-- ==== Sys2Proof/Laws/Regs.lean ====
section
/-!
SUPPORT. Laws of register fields: what a field reads after a field, or a whole register, is written.
-/
set_option Elab.async false
namespace Sys2Proof.Machine

open Sys2Proof

/-! ### Numbers cut into low part, field and high part -/

theorem put_parts (v lo w y : Nat) :
    v - v / 2 ^ lo % 2 ^ w * 2 ^ lo + y * 2 ^ lo = v % 2 ^ lo + y * 2 ^ lo + v / 2 ^ lo / 2 ^ w * 2 ^ w * 2 ^ lo := by
  have h1 : v = v % 2 ^ lo + v / 2 ^ lo * 2 ^ lo := by
    have := Nat.div_add_mod v (2 ^ lo); rw [Nat.mul_comm] at this; omega
  have h2 : v / 2 ^ lo = v / 2 ^ lo % 2 ^ w + v / 2 ^ lo / 2 ^ w * 2 ^ w := by
    have := Nat.div_add_mod (v / 2 ^ lo) (2 ^ w); rw [Nat.mul_comm] at this; omega
  have h3 : v / 2 ^ lo * 2 ^ lo = v / 2 ^ lo % 2 ^ w * 2 ^ lo + v / 2 ^ lo / 2 ^ w * 2 ^ w * 2 ^ lo := by
    rw [← Nat.add_mul, ← h2]
  omega

theorem parts_div (a y c lo w : Nat) (ha : a < 2 ^ lo) :
    (a + y * 2 ^ lo + c * 2 ^ w * 2 ^ lo) / 2 ^ lo = y + c * 2 ^ w := by
  have p : 0 < 2 ^ lo := Nat.pow_pos (by decide)
  have e : a + y * 2 ^ lo + c * 2 ^ w * 2 ^ lo = a + (y + c * 2 ^ w) * 2 ^ lo := by rw [Nat.add_mul]; omega
  rw [e, Nat.add_mul_div_right _ _ p, Nat.div_eq_of_lt ha, Nat.zero_add]

theorem parts_mod (a y c lo w : Nat) (ha : a < 2 ^ lo) :
    (a + y * 2 ^ lo + c * 2 ^ w * 2 ^ lo) % 2 ^ lo = a := by
  have e : a + y * 2 ^ lo + c * 2 ^ w * 2 ^ lo = a + (y + c * 2 ^ w) * 2 ^ lo := by rw [Nat.add_mul]; omega
  rw [e, Nat.add_mul_mod_self_right, Nat.mod_eq_of_lt ha]

theorem parts_lt (v lo w y : Nat) (hv : v < 2 ^ 64) (hy : y < 2 ^ w) (hw : lo + w ≤ 64) :
    v % 2 ^ lo + y * 2 ^ lo + v / 2 ^ lo / 2 ^ w * 2 ^ w * 2 ^ lo < 2 ^ 64 := by
  obtain ⟨k, hk⟩ : ∃ k, 64 = lo + w + k := ⟨64 - lo - w, by omega⟩
  have pl : 0 < 2 ^ lo := Nat.pow_pos (by decide)
  have pw : 0 < 2 ^ w := Nat.pow_pos (by decide)
  have e : (2 : Nat) ^ 64 = 2 ^ k * 2 ^ w * 2 ^ lo := by
    rw [← Nat.pow_add, ← Nat.pow_add]; congr 1; omega
  have hc : v / 2 ^ lo / 2 ^ w < 2 ^ k := by
    rw [Nat.div_lt_iff_lt_mul pw, Nat.div_lt_iff_lt_mul pl, ← e]; exact hv
  have ha : v % 2 ^ lo < 2 ^ lo := Nat.mod_lt _ pl
  have h1 : (v / 2 ^ lo / 2 ^ w + 1) * 2 ^ w ≤ 2 ^ k * 2 ^ w := Nat.mul_le_mul_right _ hc
  have h2 : y + v / 2 ^ lo / 2 ^ w * 2 ^ w + 1 ≤ 2 ^ k * 2 ^ w := by rw [Nat.add_mul, Nat.one_mul] at h1; omega
  have h3 : (y + v / 2 ^ lo / 2 ^ w * 2 ^ w + 1) * 2 ^ lo ≤ 2 ^ k * 2 ^ w * 2 ^ lo := Nat.mul_le_mul_right _ h2
  rw [Nat.add_mul, Nat.add_mul, Nat.one_mul] at h3
  rw [e]; omega

theorem low_bits (x g gw lo : Nat) (h : g + gw ≤ lo) : x % 2 ^ lo / 2 ^ g % 2 ^ gw = x / 2 ^ g % 2 ^ gw := by
  obtain ⟨k, rfl⟩ : ∃ k, lo = g + (gw + k) := ⟨lo - g - gw, by omega⟩
  rw [Nat.pow_add, Nat.mod_mul_right_div_self, Nat.mod_mod_of_dvd]
  exact ⟨2 ^ k, by rw [Nat.pow_add]⟩

/-! ### Fields -/

/-- A field lies within the 64 bits of its register. -/
def Fld.fits (f : Fld) : Bool := decide (f.lo ≤ f.hi) && decide (f.hi < 64)

/-- Two fields share no bit. -/
def Fld.apart (f g : Fld) : Bool := decide (f.hi < g.lo) || decide (g.hi < f.lo)

theorem Fld.put_toNat (f : Fld) (v : Word) (x : Nat) (h : f.fits = true) :
    (f.put v x).toNat = v.toNat % 2 ^ f.lo + x % 2 ^ (f.hi + 1 - f.lo) * 2 ^ f.lo +
      v.toNat / 2 ^ f.lo / 2 ^ (f.hi + 1 - f.lo) * 2 ^ (f.hi + 1 - f.lo) * 2 ^ f.lo := by
  simp only [Fld.fits, Bool.and_eq_true, decide_eq_true_eq] at h
  unfold Fld.put bits
  rw [Nat.shiftRight_eq_div_pow, put_parts, BitVec.toNat_ofNat]
  exact Nat.mod_eq_of_lt (parts_lt _ _ _ _ v.isLt (Nat.mod_lt _ (Nat.pow_pos (by decide))) (by omega))

/-- A field reads what was put into it. -/
theorem Fld.get_put (f : Fld) (v : Word) (x : Nat) (h : f.fits = true) :
    f.get (f.put v x) = x % 2 ^ (f.hi + 1 - f.lo) := by
  unfold Fld.get bits
  rw [Fld.put_toNat f v x h, Nat.shiftRight_eq_div_pow, parts_div _ _ _ _ _ (Nat.mod_lt _ (Nat.pow_pos (by decide))),
    Nat.add_mul_mod_self_right, Nat.mod_mod]

/-- A field apart from the one put reads as before. -/
theorem Fld.get_put_apart (f g : Fld) (v : Word) (x : Nat) (h : f.fits = true) (hg : g.fits = true)
    (ha : f.apart g = true) : g.get (f.put v x) = g.get v := by
  have hp := Fld.put_toNat f v x h
  simp only [Fld.fits, Fld.apart, Bool.and_eq_true, Bool.or_eq_true, decide_eq_true_eq] at h hg ha
  have pl : 0 < 2 ^ f.lo := Nat.pow_pos (by decide)
  unfold Fld.get bits
  rw [hp, Nat.shiftRight_eq_div_pow, Nat.shiftRight_eq_div_pow]
  rcases ha with ha | ha
  · obtain ⟨k, hk⟩ : ∃ k, g.lo = f.lo + (f.hi + 1 - f.lo) + k := ⟨g.lo - (f.hi + 1), by omega⟩
    have e : (2 : Nat) ^ g.lo = 2 ^ f.lo * 2 ^ (f.hi + 1 - f.lo) * 2 ^ k := by rw [hk, Nat.pow_add, Nat.pow_add]
    have pw : 0 < 2 ^ (f.hi + 1 - f.lo) := Nat.pow_pos (by decide)
    rw [e, ← Nat.div_div_eq_div_mul, ← Nat.div_div_eq_div_mul, ← Nat.div_div_eq_div_mul, ← Nat.div_div_eq_div_mul,
      parts_div _ _ _ _ _ (Nat.mod_lt _ pl), Nat.add_mul_div_right _ _ pw,
      Nat.div_eq_of_lt (Nat.mod_lt _ pw), Nat.zero_add]
  · have hl : g.lo + (g.hi + 1 - g.lo) ≤ f.lo := by omega
    rw [← low_bits _ _ _ _ hl, parts_mod _ _ _ _ _ (Nat.mod_lt _ pl), low_bits _ _ _ _ hl]

/-! ### Registers in the state -/

theorem State.reg_setReg (s : State) (r : Reg) (d i : Nat) (v : Word) : (s.setReg r d i v).reg r d i = v :=
  kget_kset_same ..

theorem State.reg_setReg_ne (s : State) (r q : Reg) (d i e j : Nat) (v : Word) (h : q.addr e j ≠ r.addr d i) :
    (s.setReg r d i v).reg q e j = s.reg q e j := by
  exact kget_kset_cross h

/-- A field set reads its value, cut to its width. -/
theorem State.getF_setF (s : State) (f : Fld) (d i x : Nat) (h : f.fits = true) :
    (s.setF f d i x).getF f d i = x % 2 ^ (f.hi + 1 - f.lo) := by
  unfold State.getF State.setF
  rw [State.reg_setReg, Fld.get_put f _ x h]

/-- Another field of the same register reads as before. -/
theorem State.getF_setF_apart (s : State) (f g : Fld) (d i x : Nat) (hr : g.reg = f.reg) (h : f.fits = true)
    (hg : g.fits = true) (ha : f.apart g = true) : (s.setF f d i x).getF g d i = s.getF g d i := by
  unfold State.getF State.setF
  rw [hr, State.reg_setReg, Fld.get_put_apart f g _ x h hg ha]

/-- A field of another register reads as before. -/
theorem State.getF_setF_ne (s : State) (f g : Fld) (d i e j x : Nat) (h : g.reg.addr e j ≠ f.reg.addr d i) :
    (s.setF f d i x).getF g e j = s.getF g e j := by
  unfold State.getF State.setF
  rw [State.reg_setReg_ne _ _ _ _ _ _ _ _ h]

end Sys2Proof.Machine
end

-=-=-

* **WORK ITEM**:
Repeat only what lies between the first line of the data and the line containing "rw [← Nat.add_mul, ← h2]", both of those lines included, exactly as it stands.

* **SOLUTION TO THIS TASK**:
-- ==== Sys2Proof/Laws/Regs.lean ====
section
/-!
SUPPORT. Laws of register fields: what a field reads after a field, or a whole register, is written.
-/
set_option Elab.async false
namespace Sys2Proof.Machine

open Sys2Proof

/-! ### Numbers cut into low part, field and high part -/

theorem put_parts (v lo w y : Nat) :
    v - v / 2 ^ lo % 2 ^ w * 2 ^ lo + y * 2 ^ lo = v % 2 ^ lo + y * 2 ^ lo + v / 2 ^ lo / 2 ^ w * 2 ^ w * 2 ^ lo := by
  have h1 : v = v % 2 ^ lo + v / 2 ^ lo * 2 ^ lo := by
    have := Nat.div_add_mod v (2 ^ lo); rw [Nat.mul_comm] at this; omega
  have h2 : v / 2 ^ lo = v / 2 ^ lo % 2 ^ w + v / 2 ^ lo / 2 ^ w * 2 ^ w := by
    have := Nat.div_add_mod (v / 2 ^ lo) (2 ^ w); rw [Nat.mul_comm] at this; omega
  have h3 : v / 2 ^ lo * 2 ^ lo = v / 2 ^ lo % 2 ^ w * 2 ^ lo + v / 2 ^ lo / 2 ^ w * 2 ^ w * 2 ^ lo := by
    rw [← Nat.add_mul, ← h2]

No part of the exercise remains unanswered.